How many lines of the data include the string "ageText"? State that number alone.

··· Records for this task ···

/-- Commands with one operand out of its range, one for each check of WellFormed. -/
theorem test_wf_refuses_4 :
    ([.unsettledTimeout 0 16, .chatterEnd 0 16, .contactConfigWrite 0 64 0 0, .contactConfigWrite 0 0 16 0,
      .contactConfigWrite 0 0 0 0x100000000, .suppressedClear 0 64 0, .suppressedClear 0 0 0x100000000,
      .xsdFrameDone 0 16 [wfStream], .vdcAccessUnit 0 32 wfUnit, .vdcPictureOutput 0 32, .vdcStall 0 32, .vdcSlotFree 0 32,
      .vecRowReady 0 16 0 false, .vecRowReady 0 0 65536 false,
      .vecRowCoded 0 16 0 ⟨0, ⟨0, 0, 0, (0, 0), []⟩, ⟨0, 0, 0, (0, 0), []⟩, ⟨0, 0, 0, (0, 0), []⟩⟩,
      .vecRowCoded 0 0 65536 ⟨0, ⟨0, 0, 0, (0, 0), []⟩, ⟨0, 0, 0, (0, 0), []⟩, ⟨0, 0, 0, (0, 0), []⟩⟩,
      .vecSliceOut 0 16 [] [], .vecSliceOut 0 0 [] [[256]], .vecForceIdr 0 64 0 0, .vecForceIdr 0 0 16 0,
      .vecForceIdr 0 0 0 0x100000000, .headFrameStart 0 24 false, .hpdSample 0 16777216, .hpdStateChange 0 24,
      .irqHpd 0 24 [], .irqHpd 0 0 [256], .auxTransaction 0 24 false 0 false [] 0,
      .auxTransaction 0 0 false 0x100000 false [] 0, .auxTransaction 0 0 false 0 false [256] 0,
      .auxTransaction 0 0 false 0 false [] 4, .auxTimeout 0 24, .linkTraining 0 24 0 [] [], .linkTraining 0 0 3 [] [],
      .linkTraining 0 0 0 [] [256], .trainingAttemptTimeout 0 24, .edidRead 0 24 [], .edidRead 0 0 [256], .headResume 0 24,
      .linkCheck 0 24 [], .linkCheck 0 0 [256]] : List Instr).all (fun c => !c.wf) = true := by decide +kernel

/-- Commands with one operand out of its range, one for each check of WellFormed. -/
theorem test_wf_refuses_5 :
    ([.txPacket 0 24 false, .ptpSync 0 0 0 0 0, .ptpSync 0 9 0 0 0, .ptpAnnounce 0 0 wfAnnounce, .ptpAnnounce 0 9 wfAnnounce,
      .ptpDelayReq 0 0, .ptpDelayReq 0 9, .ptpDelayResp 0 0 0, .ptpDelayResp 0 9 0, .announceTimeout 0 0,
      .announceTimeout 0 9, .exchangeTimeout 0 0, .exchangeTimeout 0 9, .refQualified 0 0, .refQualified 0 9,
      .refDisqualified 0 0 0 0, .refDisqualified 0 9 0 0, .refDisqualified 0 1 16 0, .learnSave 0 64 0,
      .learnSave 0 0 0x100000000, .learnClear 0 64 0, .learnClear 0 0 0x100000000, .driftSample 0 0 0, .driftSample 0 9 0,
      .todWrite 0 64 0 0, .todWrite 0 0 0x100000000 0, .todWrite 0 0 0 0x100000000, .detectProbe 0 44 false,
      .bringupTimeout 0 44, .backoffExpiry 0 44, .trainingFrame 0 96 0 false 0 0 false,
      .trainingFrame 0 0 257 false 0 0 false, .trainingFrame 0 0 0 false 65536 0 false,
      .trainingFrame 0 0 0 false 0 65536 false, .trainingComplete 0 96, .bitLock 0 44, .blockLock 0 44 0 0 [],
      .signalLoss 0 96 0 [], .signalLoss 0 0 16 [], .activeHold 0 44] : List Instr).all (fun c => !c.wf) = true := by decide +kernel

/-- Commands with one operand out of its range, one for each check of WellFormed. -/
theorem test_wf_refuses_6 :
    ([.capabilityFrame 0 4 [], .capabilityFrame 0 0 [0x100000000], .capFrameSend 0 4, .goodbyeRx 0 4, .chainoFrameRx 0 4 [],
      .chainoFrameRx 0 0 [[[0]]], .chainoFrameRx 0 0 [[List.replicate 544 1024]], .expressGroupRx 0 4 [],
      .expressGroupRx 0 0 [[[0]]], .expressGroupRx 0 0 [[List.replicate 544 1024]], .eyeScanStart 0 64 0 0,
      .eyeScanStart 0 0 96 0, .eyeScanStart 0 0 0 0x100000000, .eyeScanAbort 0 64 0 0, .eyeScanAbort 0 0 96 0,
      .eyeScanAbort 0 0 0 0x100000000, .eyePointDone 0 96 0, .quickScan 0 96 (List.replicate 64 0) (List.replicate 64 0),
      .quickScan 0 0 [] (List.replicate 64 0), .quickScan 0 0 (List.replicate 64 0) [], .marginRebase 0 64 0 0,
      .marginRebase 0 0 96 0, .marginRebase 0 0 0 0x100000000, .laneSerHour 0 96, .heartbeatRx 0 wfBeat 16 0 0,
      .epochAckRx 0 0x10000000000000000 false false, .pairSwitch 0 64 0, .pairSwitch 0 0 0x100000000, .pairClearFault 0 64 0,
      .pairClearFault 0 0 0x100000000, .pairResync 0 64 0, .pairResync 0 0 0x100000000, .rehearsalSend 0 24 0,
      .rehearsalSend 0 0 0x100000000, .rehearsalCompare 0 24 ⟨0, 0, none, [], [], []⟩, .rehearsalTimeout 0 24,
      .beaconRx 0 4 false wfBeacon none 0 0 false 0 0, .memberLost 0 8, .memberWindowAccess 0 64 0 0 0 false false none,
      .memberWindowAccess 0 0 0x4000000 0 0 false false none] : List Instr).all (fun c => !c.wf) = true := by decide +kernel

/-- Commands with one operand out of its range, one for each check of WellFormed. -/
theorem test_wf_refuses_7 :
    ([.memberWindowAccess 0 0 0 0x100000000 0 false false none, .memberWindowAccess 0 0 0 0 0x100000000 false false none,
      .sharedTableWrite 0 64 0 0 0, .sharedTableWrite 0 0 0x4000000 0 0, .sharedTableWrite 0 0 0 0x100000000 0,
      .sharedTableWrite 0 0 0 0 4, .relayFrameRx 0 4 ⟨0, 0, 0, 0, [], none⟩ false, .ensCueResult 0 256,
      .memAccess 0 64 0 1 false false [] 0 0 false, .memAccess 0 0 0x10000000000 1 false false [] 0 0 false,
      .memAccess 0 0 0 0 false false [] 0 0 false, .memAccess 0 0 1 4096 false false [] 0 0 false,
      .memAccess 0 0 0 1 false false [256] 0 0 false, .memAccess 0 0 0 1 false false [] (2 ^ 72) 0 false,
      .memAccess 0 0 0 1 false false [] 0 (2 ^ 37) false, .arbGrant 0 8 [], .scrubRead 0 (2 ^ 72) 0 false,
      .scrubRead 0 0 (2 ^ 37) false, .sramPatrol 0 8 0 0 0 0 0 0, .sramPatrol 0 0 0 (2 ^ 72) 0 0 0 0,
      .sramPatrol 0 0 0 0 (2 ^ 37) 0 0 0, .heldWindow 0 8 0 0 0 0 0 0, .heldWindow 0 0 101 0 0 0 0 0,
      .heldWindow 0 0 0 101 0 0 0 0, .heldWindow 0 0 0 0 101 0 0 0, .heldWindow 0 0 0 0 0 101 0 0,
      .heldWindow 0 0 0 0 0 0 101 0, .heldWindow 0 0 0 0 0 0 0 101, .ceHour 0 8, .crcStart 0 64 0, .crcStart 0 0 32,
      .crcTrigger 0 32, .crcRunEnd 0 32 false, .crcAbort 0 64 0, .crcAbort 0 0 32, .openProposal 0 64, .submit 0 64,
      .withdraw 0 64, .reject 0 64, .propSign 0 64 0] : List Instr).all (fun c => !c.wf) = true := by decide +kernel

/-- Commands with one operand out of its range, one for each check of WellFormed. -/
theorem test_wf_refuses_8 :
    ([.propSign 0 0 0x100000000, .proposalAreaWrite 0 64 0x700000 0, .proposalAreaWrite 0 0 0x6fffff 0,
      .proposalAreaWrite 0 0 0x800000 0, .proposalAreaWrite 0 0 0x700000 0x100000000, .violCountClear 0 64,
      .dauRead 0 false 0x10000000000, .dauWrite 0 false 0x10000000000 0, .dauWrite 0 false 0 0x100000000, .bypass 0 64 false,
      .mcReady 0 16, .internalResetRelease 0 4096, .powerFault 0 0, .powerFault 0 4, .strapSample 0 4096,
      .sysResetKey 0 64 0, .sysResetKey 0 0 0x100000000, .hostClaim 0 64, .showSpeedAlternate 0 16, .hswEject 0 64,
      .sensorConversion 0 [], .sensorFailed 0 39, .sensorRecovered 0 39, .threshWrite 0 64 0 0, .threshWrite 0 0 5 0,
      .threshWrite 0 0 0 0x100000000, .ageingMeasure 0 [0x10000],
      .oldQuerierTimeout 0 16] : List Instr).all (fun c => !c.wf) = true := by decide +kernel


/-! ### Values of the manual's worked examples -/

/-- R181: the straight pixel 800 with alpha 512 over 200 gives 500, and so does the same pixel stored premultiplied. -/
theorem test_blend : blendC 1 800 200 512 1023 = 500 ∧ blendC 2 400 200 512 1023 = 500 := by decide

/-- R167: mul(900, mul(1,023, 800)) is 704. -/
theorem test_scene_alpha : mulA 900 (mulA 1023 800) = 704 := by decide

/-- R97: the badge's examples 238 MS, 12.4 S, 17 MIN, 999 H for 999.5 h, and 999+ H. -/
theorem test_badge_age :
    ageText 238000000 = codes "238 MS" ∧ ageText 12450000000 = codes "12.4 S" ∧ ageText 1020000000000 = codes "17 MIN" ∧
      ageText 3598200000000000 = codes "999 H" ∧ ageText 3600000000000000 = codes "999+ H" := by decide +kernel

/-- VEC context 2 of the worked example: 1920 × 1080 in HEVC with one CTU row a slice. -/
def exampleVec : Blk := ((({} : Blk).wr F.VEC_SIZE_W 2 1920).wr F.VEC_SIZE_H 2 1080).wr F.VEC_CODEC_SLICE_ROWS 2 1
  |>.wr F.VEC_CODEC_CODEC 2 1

···

### Written response
2